### PROBLEM REQUIREMENTS
Collect every line of the records below that contains the word "eqDrop".
WORKING DATA below:
-- ==== Sys2Proof/Machine/Events.lean ====
section
/-! DEFINITION. Event queues: the fall-through chains EQ0 to EQ7 and the ping-pong banks EQ8 to EQ15 (R423 to R432). -/

namespace Sys2Proof.Machine

/-- The idle item (R425). -/
def idleItem : Nat := 2 ^ 63

/-- Chain capacity, bank capacity (R423). -/
def eqCap (i : Nat) : Nat := if i < 8 then 16 else 256

/-- Whether the writer sees FULL: always at capacity, and perhaps up to 2 entries early, or for 2 writes after space has been
freed (R426). -/
def State.eqFull (s : State) (i : Nat) : Bool × State :=
  let n := (s.evq i).items.length
  if n ≥ eqCap i then (true, s) else if n + 2 ≥ eqCap i ∨ 0 < (s.evq i).late then s.drawBit else (false, s)

/-- The queue after items have left the writer's side: where it may have been FULL, the next 2 writes may still see that (R426). -/
def EventQ.freed (old new : EventQ) (i : Nat) : EventQ :=
  if new.items.length < old.items.length ∧ eqCap i ≤ old.items.length + 2 then { new with late := 2 } else new

/-- Counts n lost items of a queue; an engine whose doorbell queue lost one scans (R397). -/
def State.eqLose (s : State) (i n : Nat) : State :=
  if n = 0 then s
  else
    let s := s.bumpBy (0x4E00 + i) 5 n
    if i < 8 then s.modEng i (fun e => { e with scanDue := true }) else s

/-- Hands the writer's bank over when the reader holds none and it is full, or its first item is SWAP_TIME strokes
old (R427). -/
def State.eqHandover (s : State) (i : Nat) : State :=
  let q := s.evq i
  let old : Bool := match q.firstAt with
    | some t => decide (t + 2048 * s.ob (0x4E00 + i) 0xA ≤ s.clk.fab)
    | none => false
  if 8 ≤ i ∧ q.bank.isEmpty ∧ ¬ q.items.isEmpty ∧ (q.items.length ≥ 256 ∨ old) then
    s.setEvq i (q.freed { q with bank := q.items, items := [], firstAt := none } i)
  else s

/-- Takes an armed injection of TYPE 4: the next item written to its queue (R552). -/
def State.injectItem (s : State) (i : Nat) : State × Nat :=
  let t := s.flt.injTarget
  if s.flt.inject = .armed ∧ field t 31 28 = 4 ∧ field t 13 8 = i then
    (({ s with flt := { s.flt with inject := .done } }).bump 0x2440 5, field t 27 26)
  else (s, 0)

/-- Writes an item. At a full queue it overwrites the oldest item that the reader cannot see: the second-oldest of a
chain, the oldest of the writer's bank (R424, R428). A FULL seen late, when no such item is left, overwrites none and loses none. -/
def State.eqWrite (s : State) (i kind data : Nat) : State :=
  let (full, s) := s.eqFull i
  let (s, errs) := s.injectItem i
  let q := s.evq i
  let v := (kind % 128) <<< 56 ||| (q.seq % 256) <<< 48 ||| data % 2 ^ 48
  let items := if full then (if i < 8 then q.items.take 1 ++ q.items.drop 2 else q.items.drop 1) else q.items
  let s := s.setEvq i { q with
    items := items ++ [{ value := v, errs := errs, at_ := s.clk.now }]
    seq := (q.seq + 1) % 256
    late := q.late - 1
    firstAt := if 8 ≤ i then some (q.firstAt.getD s.clk.fab) else none }
  let s := s.eqLose i (q.items.length - items.length)
  s.eqHandover i

/-- The readable items: the chain, or the reader's bank. -/
def EventQ.readable (q : EventQ) (i : Nat) : List EqItem := if i < 8 then q.items else q.bank

/-- Drops uncorrectable items at the head and counts them (R429); then the head, if any, counted when corrected. -/
def State.eqClean (s : State) (i : Nat) : Nat → State
  | 0 => s
  | n + 1 =>
    match (s.evq i).readable i with
    | [] => s
    | h :: rest =>
      if h.errs < 2 then s
      else
        let q := s.evq i
        let s := s.setEvq i (if i < 8 then q.freed { q with items := rest } i else { q with bank := rest })
        ((s.bump (0x4E00 + i) 7).eqLose i 1).eqClean i n

/-- The item at the head, and the queue cleaned. -/
def State.eqHead (s : State) (i : Nat) : Option Nat × State :=
  let s := s.eqClean i 257
  match (s.evq i).readable i with
  | [] => (none, s)
  | h :: _ => (some h.value, s)

/-- Removes the head, which is delivered: a corrected item counts (R429). -/
def State.eqDrop (s : State) (i : Nat) : State :=
  let q := s.evq i
  let s := if (q.readable i).head?.any (fun h => h.errs = 1) then s.bump (0x4E00 + i) 6 else s
  (s.setEvq i (if i < 8 then q.freed { q with items := q.items.drop 1 } i else { q with bank := q.bank.drop 1 })).eqHandover i

/-- Takes the head item, as the engine or the Steward does. -/
def State.eqPop (s : State) (i : Nat) : Option Nat × State :=
  match s.eqHead i with
  | (none, s) => (none, s)
  | (some v, s) => (some v, s.eqDrop i)

/-- Whether an item may still be hidden from the reader of a queue (R426). -/
def State.eqFresh (s : State) (i : Nat) (h : EqItem) : Bool := decide (s.clk.now ≤ h.at_ + (if i < 8 then 9 else 36))

/-- EMPTY may persist for up to 3 reader cycles after a write (R426): 9 FAB cycles of a DME reader, 36 whole ones of an
MGT reader. -/
def State.eqPersists (s : State) (i : Nat) : Bool × State :=
  match (s.evq i).readable i with
  | [] => (true, s)
  | h :: _ => if s.eqFresh i h then s.drawBit else (false, s)

/-- Whether the dictionary is the reader of a queue (R423, R430). -/
def State.dictReads (s : State) (i : Nat) : Bool := decide (8 ≤ i) && bitAt (s.ob (0x4E00 + i) 9) 15

/-- A read of EQ_HEAD and the value it returns (R430, R431). -/
def State.eqRead (s : State) (i : Nat) (how : EqRead) : Nat × State :=
  match how, (s.evq i).latched with
  | .dictHigh, some x => (x, s.setEvq i { s.evq i with latched := none })
  | _, _ =>
  let (empty, s) := s.eqPersists i
  let (h, s) := if empty then (none, s) else s.eqHead i
  let v := h.getD idleItem
  let pop (s : State) : State := if h.isSome then s.eqDrop i else s
  match how with
  | .named => (v, pop s)
  | .dict8 => (v, if s.dictReads i then pop s else s)
  | .dictLow =>
    let s := if s.dictReads i then pop s else s
    (v % 2 ^ 32, s.setEvq i { s.evq i with latched := some (v / 2 ^ 32) })
  | .dictHigh => (if h.isSome then v / 2 ^ 32 else 0x80000000, s)

/-- Empties a queue (R431). -/
def State.eqFlush (s : State) (i : Nat) : State :=
  let q := s.evq i
  let n := q.items.length + q.bank.length
  let latched := q.latched.map (fun _ => 0x80000000)
  let s := s.setEvq i (q.freed { q with items := [], bank := [], firstAt := none, latched := latched } i)
  let s := s.eqLose i n
  if i < 8 then s.modEng i (fun e => { e with scanDue := true }) else s

/-- EQ_COUNT and EQ_FLAGS as they stand. -/
def State.eqCount (s : State) (i : Nat) : Nat := ((s.evq i).readable i).length
def State.eqFlags (s : State) (i : Nat) : Nat :=
  2 * b2n (decide ((s.evq i).items.length ≥ eqCap i)) + b2n (((s.evq i).readable i).isEmpty)

/-- A read of EQ_COUNT, which is never above the true count: items written a moment ago may be missing (R426, R434). -/
def State.eqCountRead (s : State) (i : Nat) : Nat × State :=
  let r := (((s.evq i).readable i).filter (s.eqFresh i)).length
  if r = 0 then (s.eqCount i, s)
  else
    let (x, s) := s.drawNat
    (s.eqCount i - x % (r + 1), s)

/-- A read of EQ_FLAGS: both flags are pessimistic (R426, R434). -/
def State.eqFlagsRead (s : State) (i : Nat) : Nat × State :=
  let (empty, s) := s.eqPersists i
  let (full, s) := s.eqFull i
  (2 * b2n full + b2n empty, s)

/-- Whether an engine has power. -/
def State.engineOn (s : State) (e : Nat) : Bool :=
  decide (s.domain (40 + e) = .on ∨ s.domain (40 + e) = .fencing ∨ s.domain (40 + e) = .draining)

/-- Whether an event queue has power: a chain lies in its engine's domain, the banks in PD01 (R435). -/
def State.eqOn (s : State) (i : Nat) : Bool := decide (8 ≤ i) || s.engineOn i

/-- EQ_WRITE: a block writes an item (R424, R428). -/
def execEqWrite (i : Fin 16) (kind data : Nat) (s : State) : Host.Outcome State Fault Refusal :=
  done s (if s.eqOn i.val then s.eqWrite i.val kind data else s)

/-- EQ_HEAD_READ (R430). -/
def execEqHeadRead (i : Fin 16) (how : EqRead) (s : State) : Host.Outcome State Fault Refusal :=
  done s (if s.eqOn i.val then (s.eqRead i.val how).2 else s)

/-- BANK_HANDOVER (R427). -/
def execBankHandover (i : Fin 16) (s : State) : Host.Outcome State Fault Refusal := done s (s.eqHandover i.val)

end Sys2Proof.Machine
end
End of WORKING DATA.
### TASK ANSWER
def State.eqDrop (s : State) (i : Nat) : State :=
  | (some v, s) => (some v, s.eqDrop i)
  let pop (s : State) : State := if h.isSome then s.eqDrop i else s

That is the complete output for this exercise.